Wensleydale with honey and lemon (v) – launched at the BBC Good Food Show this summer, this cheese has already proved most popular. Comes in a yellow 200g wax, is delicious and tastes just like a cheesecake – lemony with hint of honey that blends well with the lovely Wensleydale cheese.
With a lovely Indian summer ahead of us, there’s something to toast and Rob recommends the Cecilia Berretta Prosecco to pair with this cheese. Let the similarities of the lemon and honeyed notes between the pair sing in harmony, while the finesse and burst of the fizz cut through the supple, crumbly and somewhat moist texture of the cheese. This should provide some gorgeous lift and refreshment – just like a bit more sunshine no doubt will too!

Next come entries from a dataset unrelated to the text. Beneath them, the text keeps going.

-- ==== Sys2Proof/Machine/Ops.lean ====
section
/-! DEFINITION. The named operations over the sample buffer, the engine's state and the ports: the buffer's
read and write (R133, R130), the fetch by snapshot mode (R134, R135, R136), the engine's step function
(R101), the exchange at the wire (R100), and reset (R200).

The block takes no exception (R170). Its one interrupt, the completion of an exchange, saves nothing, changes
no mode and goes to one fixed algorithm (R173, R177, R179): `exchange` is that interrupt, taken and returned
from in one atomic event (R100, log 14). -/

namespace Sys2Proof.Machine

/-- One word of a triple (R21). -/
def Triple.get (v : Triple) : Slot → Word
  | .x => v.x
  | .y => v.y
  | .z => v.z

/-- A triple with one word replaced. -/
def Triple.set (v : Triple) (s : Slot) (d : Word) : Triple :=
  match s with
  | .x => { v with x := d }
  | .y => { v with y := d }
  | .z => { v with z := d }

/-- The triple a selection exposes (R21, R103); Null is "all zero" and consults no storage (R53). -/
def SampleBuffer.selected (b : SampleBuffer) : Sel → Triple
  | .acc => b.acc
  | .gyr => b.gyr
  | .tmp => b.tmp
  | .null => ⟨0#16, 0#16, 0#16⟩

/-- `SBread(t, s)` (R133): one whole word, `0x0000` for Null. -/
def SampleBuffer.read (b : SampleBuffer) (t : Sel) (s : Slot) : Word := (b.selected t).get s

/-- The buffer with one word of one triple replaced (R130); Null has no storage (R131). -/
def SampleBuffer.replace (b : SampleBuffer) (t : Sel) (s : Slot) (d : Word) : SampleBuffer :=
  match t with
  | .acc => { b with acc := b.acc.set s d }
  | .gyr => { b with gyr := b.gyr.set s d }
  | .tmp => { b with tmp := b.tmp.set s d }
  | .null => b

/-- `SBwrite(a, d)` on the buffer (R130): the word the address names becomes `d`; a write to a reserved
address changes nothing (R131). -/
def SampleBuffer.write (b : SampleBuffer) (a : BitVec 4) (d : Word) : SampleBuffer :=
  match addressedWord a with
  | none => b
  | some (t, s) => b.replace t s d

/-- `SBwrite(a, d)` on the machine (R130): it changes no other state. -/
def sbWrite (a : BitVec 4) (d : Word) (s : State) : State := s.withSb (s.sb.write a d)

/-- The next slot, `(SLOT + 1) mod 3` (R106). -/
def nextSlot : Slot → Slot
  | .x => .y
  | .y => .z
  | .z => .x

/-- The cursor's advance, one step of the unconditional ring (R106). -/
def nextCursor (c : Cursor) : Cursor :=
  match c.half with
  | .high => ⟨c.slot, .low⟩
  | .low => ⟨nextSlot c.slot, .high⟩

/-- The selection after step 2 of the algorithm (R102): the decode of this exchange's byte at (0,HIGH),
otherwise the latched selection. -/
def selectionUpdate (e : Engine) (rx : Byte) : Sel :=
  if e.atCommand then decodeCommand rx else e.sel

/-- Fetch in mode WORD (R135): at HIGH the word is read and captured in `HOLD`, at LOW `HOLD` is used. -/
def fetchWord (hold : Word) (sel : Sel) (e : Engine) (b : SampleBuffer) : Word × Snapshot :=
  if e.atHigh then (b.read sel e.cursor.slot, .word (b.read sel e.cursor.slot)) else (hold, .word hold)

/-- Fetch in mode TRIPLE (R136): at (0,HIGH) the whole triple is captured in `SNAP`, elsewhere `SNAP` is
used. -/
def fetchTriple (snap : Triple) (sel : Sel) (e : Engine) (b : SampleBuffer) : Word × Snapshot :=
  if e.atCommand then
    (b.read sel .x, .triple ⟨b.read sel .x, b.read sel .y, b.read sel .z⟩)
  else (snap.get e.cursor.slot, .triple snap)

/-- The word for this position and the snapshot register after the fetch, by mode (R103). In mode NONE the
buffer is read at every invocation (R134). -/
def fetch (sel : Sel) (e : Engine) (b : SampleBuffer) : Word × Snapshot :=
  match e.snapshot with
  | .none => (b.read sel e.cursor.slot, .none)
  | .word hold => fetchWord hold sel e b
  | .triple snap => fetchTriple snap sel e b

/-- The engine's step function (R101, R14): the new engine state and the produced byte. -/
def engineStep (e : Engine) (b : SampleBuffer) (rx : Byte) : Engine × Byte :=
  let sel := selectionUpdate e rx
  let fetched := fetch sel e b
  ({ sel := sel, cursor := nextCursor e.cursor, snapshot := fetched.2 }, byteOf e.cursor.half fetched.1)

/-- `XCHG(rx)` (R100): the master receives the old `TXD`, the engine runs once, and `TXD` takes the byte it
produced. -/
def exchange (rx : Byte) (s : State) : State :=
  let r := engineStep s.engine s.sb rx
  ((s.receive s.txd).withEngine r.1).withTxd r.2

/-- The snapshot register after RESET, by mode: zeros where it exists (R36, R200). -/
def clearSnapshot : Snapshot → Snapshot
  | .none => .none
  | .word _ => .word 0#16
  | .triple _ => .triple ⟨0#16, 0#16, 0#16⟩

/-- The engine state after RESET (R36, R200). -/
def resetEngine (e : Engine) : Engine :=
  { sel := .null, cursor := Cursor.start, snapshot := clearSnapshot e.snapshot }

/-- `RESET` (R200): the engine state and `TXD`; the sample buffer is not written. -/
def resetBlock (s : State) : State := (s.withEngine (resetEngine s.engine)).withTxd s.txdReset

/-- A snapshot register of a mode, cleared (R36). -/
def Snapshot.ofMode : SnapshotMode → Snapshot
  | .none => .none
  | .word => .word 0#16
  | .triple => .triple ⟨0#16, 0#16, 0#16⟩

/-- The machine at power-up as the function of its parameters that R6 describes (R36, R202). -/
def State.powerUp (mode : SnapshotMode) (txdReset : Byte) (sbReset : SampleBuffer) : State where
  sb := sbReset
  engine := { sel := .null, cursor := Cursor.start, snapshot := Snapshot.ofMode mode }
  txd := txdReset
  txdReset := txdReset
  inbox := []
  outbox := []

end Sys2Proof.Machine
end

Vacherousse d’Argental – a very smooth, creamy French cheese made from fresh cows’ milk produced in the Lyonnais region. The rind of the cheese is first washed with brine and annatto and then matured for a minimum of 2 weeks, when the exterior develops an orange, white mottled mould. It has a texture of thick clotted cream and a fresh lively flavour.
The salt and sweet maxim suffices here too! The Vacherousse needs a bright, fruity red wine and Rob can think of none better than the Corney & Barrow Beaujolais-Villages ‘La Cave de la Croisee’ from P. Ferraud et Fils. It’s not too high in alcohol (and therefore a perfect luncheon or mid-week treat) and its lightness will add a loveliness to the thickness of the texture, without failing to match the sense of liveliness to the cheese.
Buche Ruffec – this high quality French goat’s cheese has been made in Ruffec, Southern France for centuries. Matured for two months, it has a fresh herby nutty flavour and smooth creamy centre.
For Rob, Loire Sauvignon is always the wine with goats cheese! No better than the Corney & Barrow Pouilly-Fume ‘Les Chaumiennes’ by A&E Figeat, with its wispy, alluring smokiness over taut minerality and myriad green-fruit notes perfect for slicing right through the smoothness of the cheese, whilst going just as well with the fresh herby character of this belter from Ruffec!